Полосатый копирует мою методику. Ничего не получается. На одной ноге он стоять не умеет. Поэтому он пугает рукой. А это никакое не пугание. Рыбки убегают, прежде чем толстяк опустит ладонь. Полосатый кусает губы и глотает слезы. Что поделать, он слишком толст и не слишком ловок. Время от времени я Полосатому улыбаюсь. Пентюх, он и есть пентюх, но кто знает, что под полосками?
— Это пираньи? — спрашивает с берега женщина в широкополой шляпе зонтиком.
Я мотаю головой, давая ясно понять, что маленькие рыбки с пираньями не имеют ничего общего.
— Мне хочется присесть. Если бы я наткнулась на пиранью, я была бы очень расстроена. Главнокомандующий приезжает в восемнадцать ноль-ноль. Я не могу показаться ему на глаза наполовину съеденной, то есть только с верхней частью фигуры. Вода притягивает меня и одновременно отталкивает.
Я отвечаю ей.
— Тогда не приседайте, если у вас такое предчувствие.
Поскольку ее приседание было мне по многим причинам не на руку, я сказал, что среди невинных рыбок вертится подозрительный экземпляр, похожий на тех, которые залезают в любое встреченное отверстие. Вытащить его оттуда очень трудно, потому что острые жабры впиваются как крючки.
— Это тоже было бы ужасно.
— О, конечно.
— Но я вынуждена.
Мне на помощь пришел Полосатый.
— Марш отсюда! — крикнул он. — Туда, за дюну!
— Да, что-то на нее похожее. Я не знала, что вы супруги.
Дама в огромной шляпе поспешно ретировалась. Исчезли и напуганные шумом рыбки.
— Как вымело, ни одной!..
Полосатый выругался и посмотрел на дюны испепеляющим взглядом.
— По всем приметам вечер будет холодным. Небо хмурится, жди ветра. Погода не для рыб.

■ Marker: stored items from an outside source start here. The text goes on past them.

-- ==== Sys2Proof/Tests/Slice0.lean ====
section
/-! SUPPORT. The model's own tests: expected results come from spec/ (95_test_vectors.md names them), and a witness for
the hypotheses of each statement that has some. -/

namespace Sys2Proof.Tests

open Sys2Proof.Machine

/-- The example configuration of 95_test_vectors.md (its keys are of no real device). -/
def exampleConfig : Config where
  nmax := 64
  keyPenUp := ⟨0x00010203, 0x04050607, 0x08090A0B, 0x0C0D0E0F⟩
  keyPenDown := ⟨0x10111213, 0x14151617, 0x18191A1B, 0x1C1D1E1F⟩
  keyCtr := ⟨0x01234567, 0x89ABCDEF, 0xFEDCBA98, 0x76543210⟩
  byteOrder := .little

/-- The reset state under the example configuration. -/
def s0 : State := { State.reset with cfg := exampleConfig }

/-- `s0` with bytes at the start of BUF and a key. -/
def loaded (bytes : List Byte) (k : Key) : State := { s0 with k := k }.setBufBytes 0 bytes

/-- The state an outcome answers, or `s` where it answers none. -/
def after (r : Result) (s : State) : State :=
  match r with
  | .next t => t
  | .fault _ => s
  | .refused _ => s

/-- One step in which the host writes a command word. -/
def cmd (w : Word) (s : State) : State := after (step { s with agenda := [.port (.regWrite 0 32 w)] }) s

/-- One step with one event. -/
def ev (e : Event) (s : State) : State := after (step { s with agenda := [e] }) s

/-- The first `n` bytes of BUF. -/
def bufList (n : Nat) (s : State) : List Byte := (List.range n).map s.bufByte

/-- An open link that takes everything. -/
def openLink : Link := { Link.closed with handle := some 0 }

/-- `s0` with ProtocolClient connected over `openLink`. -/
def online : State := { s0 with phase := .connected, link := openLink }

/-! ## Well-formedness: an ill-formed term for each check (R74, R75, R76) -/

theorem test_wf_xform_too_big : Instr.wf (.xform 32768) = false := by decide
theorem test_wf_xform_too_small : Instr.wf (.xform (-32769)) = false := by decide
theorem test_wf_encb_too_long : Instr.wf (.encb 65536) = false := by decide
theorem test_wf_decb_too_long : Instr.wf (.decb 65536) = false := by decide
theorem test_wf_ctrxor_too_long : Instr.wf (.ctrxor 65536) = false := by decide
theorem test_wf_penup_short : Instr.wf (.wireMovePenUp [1, 2, 3]) = false := by decide
theorem test_wf_pendown_short : Instr.wf (.wireMovePenDown [1, 2, 3]) = false := by decide
theorem test_wf_enc_degenerate : Asm.wf (.enc 1) = false := by decide
theorem test_wf_dec_degenerate : Asm.wf (.dec 1) = false := by decide
theorem test_wf_ctrenc_too_long : Asm.wf (.ctrenc 65536) = false := by decide
theorem test_wf_ctrdec_too_long : Asm.wf (.ctrdec 65536) = false := by decide
theorem test_wf_op_is_a_command : Asm.wf (.op .wireStopCut) = false := by decide
theorem test_cfg_wf_needs_two_words : ({ exampleConfig with nmax := 1 } : Config).wf = false := by decide
theorem test_cfg_wf_bounded : ({ exampleConfig with nmax := 16384 } : Config).wf = false := by decide
theorem test_cfg_wf_keys_differ : ({ exampleConfig with keyPenDown := exampleConfig.keyPenUp } : Config).wf = false := by
  decide

/-! ## Decoding: words written out from R72 and frames from R74 -/

theorem test_decode_xform : decode 0b00000000111111111111111000000001#32 = .ok (.xform (-2)) := by decide
theorem test_decode_encb : decode 0b00000000000000000000100000000010#32 = .ok (.encb 8) := by decide
theorem test_decode_decb : decode 0b00000000111111111111111100000011#32 = .ok (.decb 65535) := by decide
theorem test_decode_ctrinit0 : decode 0b00000000000000000000000000010000#32 = .ok .ctrinit0 := by decide
theorem test_decode_ctrinit : decode 0b00000000000000000000000000010001#32 = .ok .ctrinit := by decide
theorem test_decode_ctrregen : decode 0b00000000000000000000000000010010#32 = .ok .ctrregen := by decide
theorem test_decode_ctrnext : decode 0b00000000000000000000000000010011#32 = .ok .ctrnext := by decide
theorem test_decode_ctrxor : decode 0b00000000000000010000000000010100#32 = .ok (.ctrxor 256) := by decide
theorem test_decode_frqry : decode 0b00000000000000000000000000110000#32 = .ok .frqry := by decide
theorem test_decode_frstart : decode 0b00000000000000000000000000110001#32 = .ok .frstart := by decide
theorem test_decode_frstop : decode 0b00000000000000000000000000110010#32 = .ok .frstop := by decide
theorem test_decode_frmvu : decode 0b00000000000000000000000000110011#32 = .ok .frmvu := by decide
theorem test_decode_frmvd : decode 0b00000000000000000000000000110100#32 = .ok .frmvd := by decide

Полосатый тихо свистнул. Потом приковылял и представился с некоторым оттенком униженности. Явление это достаточно распространенное. Мы инстинктивно тянемся к людям, которые что-то знают точно.
— Будет ветер, — повторил я.
Стоя в воде, мы наблюдали, как небо покрывалось тучами. Тучи плыли с севера. Они двигались высоко, создавая широкий темный вал.
— Тучи чужие.
Полосатый открыл рот. Я попросил его минутку потерпеть.

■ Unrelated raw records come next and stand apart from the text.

-- ==== Sys2Proof/Laws/State.lean ====
section
/-! SUPPORT. One lemma for each field and each update of the state, so that no later proof unfolds a record
update. -/

namespace Sys2Proof.Machine

/-! ### `State.emit` -/

@[simp] theorem State.emit_par (s : State) (evs : List Event) : (s.emit evs).par = s.par := rfl
@[simp] theorem State.emit_orient (s : State) (evs : List Event) : (s.emit evs).orient = s.orient := rfl
@[simp] theorem State.emit_origin (s : State) (evs : List Event) : (s.emit evs).origin = s.origin := rfl
@[simp] theorem State.emit_scroll (s : State) (evs : List Event) : (s.emit evs).scroll = s.scroll := rfl
@[simp] theorem State.emit_aa (s : State) (evs : List Event) : (s.emit evs).aa = s.aa := rfl
@[simp] theorem State.emit_lineW (s : State) (evs : List Event) : (s.emit evs).lineW = s.lineW := rfl
@[simp] theorem State.emit_fg (s : State) (evs : List Event) : (s.emit evs).fg = s.fg := rfl
@[simp] theorem State.emit_bg (s : State) (evs : List Event) : (s.emit evs).bg = s.bg := rfl
@[simp] theorem State.emit_fontValid (s : State) (evs : List Event) : (s.emit evs).fontValid = s.fontValid := rfl
@[simp] theorem State.emit_fontBase (s : State) (evs : List Event) : (s.emit evs).fontBase = s.fontBase := rfl
@[simp] theorem State.emit_fontSize (s : State) (evs : List Event) : (s.emit evs).fontSize = s.fontSize := rfl
@[simp] theorem State.emit_fontType (s : State) (evs : List Event) : (s.emit evs).fontType = s.fontType := rfl
@[simp] theorem State.emit_fontLh (s : State) (evs : List Event) : (s.emit evs).fontLh = s.fontLh := rfl
@[simp] theorem State.emit_fontBl (s : State) (evs : List Event) : (s.emit evs).fontBl = s.fontBl := rfl
@[simp] theorem State.emit_wrap (s : State) (evs : List Event) : (s.emit evs).wrap = s.wrap := rfl
@[simp] theorem State.emit_wrapScroll (s : State) (evs : List Event) : (s.emit evs).wrapScroll = s.wrapScroll := rfl
@[simp] theorem State.emit_marginL (s : State) (evs : List Event) : (s.emit evs).marginL = s.marginL := rfl
@[simp] theorem State.emit_marginR (s : State) (evs : List Event) : (s.emit evs).marginR = s.marginR := rfl
@[simp] theorem State.emit_marginB (s : State) (evs : List Event) : (s.emit evs).marginB = s.marginB := rfl
@[simp] theorem State.emit_lineGap (s : State) (evs : List Event) : (s.emit evs).lineGap = s.lineGap := rfl
@[simp] theorem State.emit_caretX (s : State) (evs : List Event) : (s.emit evs).caretX = s.caretX := rfl
@[simp] theorem State.emit_caretY (s : State) (evs : List Event) : (s.emit evs).caretY = s.caretY := rfl
@[simp] theorem State.emit_res (s : State) (evs : List Event) : (s.emit evs).res = s.res := rfl
@[simp] theorem State.emit_boundX1 (s : State) (evs : List Event) : (s.emit evs).boundX1 = s.boundX1 := rfl
@[simp] theorem State.emit_boundY1 (s : State) (evs : List Event) : (s.emit evs).boundY1 = s.boundY1 := rfl
@[simp] theorem State.emit_boundX2 (s : State) (evs : List Event) : (s.emit evs).boundX2 = s.boundX2 := rfl
@[simp] theorem State.emit_boundY2 (s : State) (evs : List Event) : (s.emit evs).boundY2 = s.boundY2 := rfl
@[simp] theorem State.emit_boundVis (s : State) (evs : List Event) : (s.emit evs).boundVis = s.boundVis := rfl
@[simp] theorem State.emit_lastErr (s : State) (evs : List Event) : (s.emit evs).lastErr = s.lastErr := rfl
@[simp] theorem State.emit_errSticky (s : State) (evs : List Event) : (s.emit evs).errSticky = s.errSticky := rfl
@[simp] theorem State.emit_busy (s : State) (evs : List Event) : (s.emit evs).busy = s.busy := rfl
@[simp] theorem State.emit_brOpen (s : State) (evs : List Event) : (s.emit evs).brOpen = s.brOpen := rfl
@[simp] theorem State.emit_brBase (s : State) (evs : List Event) : (s.emit evs).brBase = s.brBase := rfl
@[simp] theorem State.emit_brSize (s : State) (evs : List Event) : (s.emit evs).brSize = s.brSize := rfl
@[simp] theorem State.emit_brPos (s : State) (evs : List Event) : (s.emit evs).brPos = s.brPos := rfl
@[simp] theorem State.emit_nest (s : State) (evs : List Event) : (s.emit evs).nest = s.nest := rfl
@[simp] theorem State.emit_queue (s : State) (evs : List Event) : (s.emit evs).queue = s.queue := rfl
@[simp] theorem State.emit_amem (s : State) (evs : List Event) : (s.emit evs).amem = s.amem := rfl
@[simp] theorem State.emit_events (s : State) (evs : List Event) : (s.emit evs).events = s.events ++ evs := rfl

/-! ### `State.enter` -/

@[simp] theorem State.enter_par (s : State) : (s.enter).par = s.par := rfl
@[simp] theorem State.enter_orient (s : State) : (s.enter).orient = s.orient := rfl
@[simp] theorem State.enter_origin (s : State) : (s.enter).origin = s.origin := rfl
@[simp] theorem State.enter_scroll (s : State) : (s.enter).scroll = s.scroll := rfl
@[simp] theorem State.enter_aa (s : State) : (s.enter).aa = s.aa := rfl
@[simp] theorem State.enter_lineW (s : State) : (s.enter).lineW = s.lineW := rfl
@[simp] theorem State.enter_fg (s : State) : (s.enter).fg = s.fg := rfl
@[simp] theorem State.enter_bg (s : State) : (s.enter).bg = s.bg := rfl
@[simp] theorem State.enter_fontValid (s : State) : (s.enter).fontValid = s.fontValid := rfl
@[simp] theorem State.enter_fontBase (s : State) : (s.enter).fontBase = s.fontBase := rfl
@[simp] theorem State.enter_fontSize (s : State) : (s.enter).fontSize = s.fontSize := rfl
@[simp] theorem State.enter_fontType (s : State) : (s.enter).fontType = s.fontType := rfl
@[simp] theorem State.enter_fontLh (s : State) : (s.enter).fontLh = s.fontLh := rfl
@[simp] theorem State.enter_fontBl (s : State) : (s.enter).fontBl = s.fontBl := rfl
@[simp] theorem State.enter_wrap (s : State) : (s.enter).wrap = s.wrap := rfl
@[simp] theorem State.enter_wrapScroll (s : State) : (s.enter).wrapScroll = s.wrapScroll := rfl
@[simp] theorem State.enter_marginL (s : State) : (s.enter).marginL = s.marginL := rfl
@[simp] theorem State.enter_marginR (s : State) : (s.enter).marginR = s.marginR := rfl
@[simp] theorem State.enter_marginB (s : State) : (s.enter).marginB = s.marginB := rfl
@[simp] theorem State.enter_lineGap (s : State) : (s.enter).lineGap = s.lineGap := rfl
@[simp] theorem State.enter_caretX (s : State) : (s.enter).caretX = s.caretX := rfl
@[simp] theorem State.enter_caretY (s : State) : (s.enter).caretY = s.caretY := rfl
@[simp] theorem State.enter_res (s : State) : (s.enter).res = s.res := rfl
@[simp] theorem State.enter_boundX1 (s : State) : (s.enter).boundX1 = s.boundX1 := rfl
@[simp] theorem State.enter_boundY1 (s : State) : (s.enter).boundY1 = s.boundY1 := rfl
@[simp] theorem State.enter_boundX2 (s : State) : (s.enter).boundX2 = s.boundX2 := rfl
@[simp] theorem State.enter_boundY2 (s : State) : (s.enter).boundY2 = s.boundY2 := rfl
@[simp] theorem State.enter_boundVis (s : State) : (s.enter).boundVis = s.boundVis := rfl
@[simp] theorem State.enter_lastErr (s : State) : (s.enter).lastErr = s.lastErr := rfl
@[simp] theorem State.enter_errSticky (s : State) : (s.enter).errSticky = s.errSticky := rfl
@[simp] theorem State.enter_busy (s : State) : (s.enter).busy = s.busy := rfl
@[simp] theorem State.enter_brOpen (s : State) : (s.enter).brOpen = s.brOpen := rfl
@[simp] theorem State.enter_brBase (s : State) : (s.enter).brBase = s.brBase := rfl
@[simp] theorem State.enter_brSize (s : State) : (s.enter).brSize = s.brSize := rfl
@[simp] theorem State.enter_brPos (s : State) : (s.enter).brPos = s.brPos := rfl
@[simp] theorem State.enter_nest (s : State) : (s.enter).nest = s.nest + 1 := rfl
@[simp] theorem State.enter_queue (s : State) : (s.enter).queue = s.queue := rfl
@[simp] theorem State.enter_amem (s : State) : (s.enter).amem = s.amem := rfl
@[simp] theorem State.enter_events (s : State) : (s.enter).events = s.events ++ (if s.nest = 0 then [.acq] else []) := rfl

— Не рассчитывайте, что я отвечу на тот вопрос, который, как я вижу, вы собираетесь мне задать. Я узнаю чужие тучи так, как узнают ворон, прилетающих к нам с началом зимы. Открываю окно и вижу чужих птиц. Я в этом уверен, потому что вороны, сидящие в саду, другие. Эти тучи тоже другие.

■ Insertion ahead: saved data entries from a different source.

/-! ### How a command can end -/

/-- Command `i`, run on `s`, ends with code `e` and leaves `t`, but for LASTERR and ERRSTICKY, which
`State.endCommand` writes: one constructor for each thing that commands do to the state. -/
inductive CommandEnd (s : State) : Instr → ErrCode → State → Prop
  /-- A failure in phase 1 (60_exceptions.md R342). -/
  | failed {i : Instr} {e : ErrCode} (code : errNumber e ∈ errorCodes i) : CommandEnd s i e s
  | nop : CommandEnd s .nop .ok s
  | foreground {i : Instr} (c : Color) (op : i.opcode = 0x01 ∨ i.opcode = 0x03) (sync : c.InSync) :
    CommandEnd s i .ok { s with fg := c }
  | background {i : Instr} (c : Color) (op : i.opcode = 0x02 ∨ i.opcode = 0x04) (sync : c.InSync) :
    CommandEnd s i .ok { s with bg := c }
  | lineWidth (w : Nat) (pos : 1 ≤ w) (le : w ≤ 255) : CommandEnd s (.setLineWidth w) .ok { s with lineW := w }
  | antialias (on : Bool) : CommandEnd s (.setAntialias on) .ok { s with aa := on }
  | orientation (o : Nat) (d : Orientation) (code : orientOfCode o = some d) :
    CommandEnd s (.setOrientation o) .ok ({ s with orient := d }.emit [.orient d])
  | origin (relative : Bool) : CommandEnd s (.setOrigin relative) .ok { s with origin := relative }
  | scroll (dy : Int) : CommandEnd s (.scroll dy) .ok (s.scrollBy dy)
  | font (base size : Nat) (checked : fontError s base size = none) : CommandEnd s (.setFont base size) .ok { s with
      fontBase := BitVec.ofNat 32 base
      fontSize := BitVec.ofNat 32 size
      fontType := memRead s (base + 2)
      fontLh := memRead s (base + 3)
      fontBl := memRead s (base + 4)
      fontValid := true }
  | textWrap (wrap wrapscroll : Bool) (left right bottom gap : Int) :
    CommandEnd s (.setTextWrap wrap wrapscroll left right bottom gap) .ok { s with
      wrap := wrap
      wrapScroll := wrapscroll
      marginL := BitVec.ofInt 16 left
      marginR := BitVec.ofInt 16 right
      marginB := BitVec.ofInt 16 bottom
      lineGap := BitVec.ofInt 16 gap }
  | errorsCleared : CommandEnd s .clearErr .ok { s with errSticky := 0#16 }
  /-- A drawing that came to its end, in its bracket (20_memory.md R70). -/
  | drawn {i : Instr} (evs : List Event) (op : 0x10 ≤ i.opcode ∧ i.opcode ≤ 0x1B) :
    CommandEnd s i .ok (s.enter.paint evs).leave
  /-- An image that failed in phase 2, its rows so far kept (48_image.md R322). -/
  | imageCut (x y : Int) (base size : Nat) (evs : List Event) :
    CommandEnd s (.drawImage x y base size) .imgBackref ({ s.enter.paint evs with nest := 0 }.emit [.rel])
  /-- A text that came to its end (47_glyph.md R293). -/
  | text (erase haskern : Bool) (x y : Int) (text n kern : Nat) :
    CommandEnd s (.drawText erase haskern x y text n kern) .ok
      (storeCaret (textLoop ⟨erase, haskern, text, n, kern⟩ n 0 ⟨s.enter, x, y⟩).1).leave
  /-- A text that failed in phase 2, at the caret it had reached (R293). -/
  | textCut (erase haskern : Bool) (x y : Int) (text n kern : Nat) :
    CommandEnd s (.drawText erase haskern x y text n kern) .glyphTrunc
      ({ storeCaret (textLoop ⟨erase, haskern, text, n, kern⟩ n 0 ⟨s.enter, x, y⟩).1 with nest := 0 }.emit [.rel])
  | result {i : Instr} (r : Word) (op : i.opcode = 0x20 ∨ i.opcode = 0x26) : CommandEnd s i .ok { s with res := r }
  | readerOpened (base size : Nat) (slice : base + size ≤ s.par.amemSize) (le : size ≤ 0x1FFFFFFF) :
    CommandEnd s (.brOpen base size) .ok { s with
      brBase := BitVec.ofNat 32 base, brSize := BitVec.ofNat 32 size, brPos := 0#32, brOpen := true }
  | read {i : Instr} (r : Nat × BitReader) (op : i.opcode = 0x22 ∨ i.opcode = 0x23 ∨ i.opcode = 0x24) :
    CommandEnd s i .ok (s.storeRead r)
  | blended (tofg : Bool) (alpha : Int) : CommandEnd s (.blendA tofg alpha) .ok
      { s with res := colorWord (s.blended alpha), fg := if tofg then s.blended alpha else s.fg }
  | bounds (physical : Bool) (x1 y1 x2 y2 : Int) (c : Option Rect) :
    CommandEnd s (.xformClip physical x1 y1 x2 y2) .ok (s.storeBounds c)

Похолодало и потемнело. Солнце заслонили тучи. Они неслись со все большей скоростью. Небо клубилось, дымилось. Внизу царила тишина. Это была томительная тишина, как перед бурей. Внезапно яркая вспышка разорвала завесу. В тучах образовался узкий «коридор», открывающий голубое небо. Светлая полоса достигала горизонта. В следующую минуту я заметил три новые вспышки. По обеим сторонам «коридора» появились круглые «дыры». Количество вспышек соответствовало количеству «дыр». Сквозь «дыры» виднелось чистое небо. Несмотря на непрестанное движение туч, «дыры» сохраняли свою правильную форму. На какой-то момент тучи столпились, как если бы их задержало какое-то невидимое препятствие. Состязание длилось недолго. Несколько ослепительных вспышек ударило в колеблющийся вал и разорвало его в клочья. Через секунду тучи пошли назад, на север. Беззвучные вспышки гнали тучи до самого горизонта. Над нами светило солнце. Кое-где еще плыли остатки туч, быстро поглощаемые чистым небом.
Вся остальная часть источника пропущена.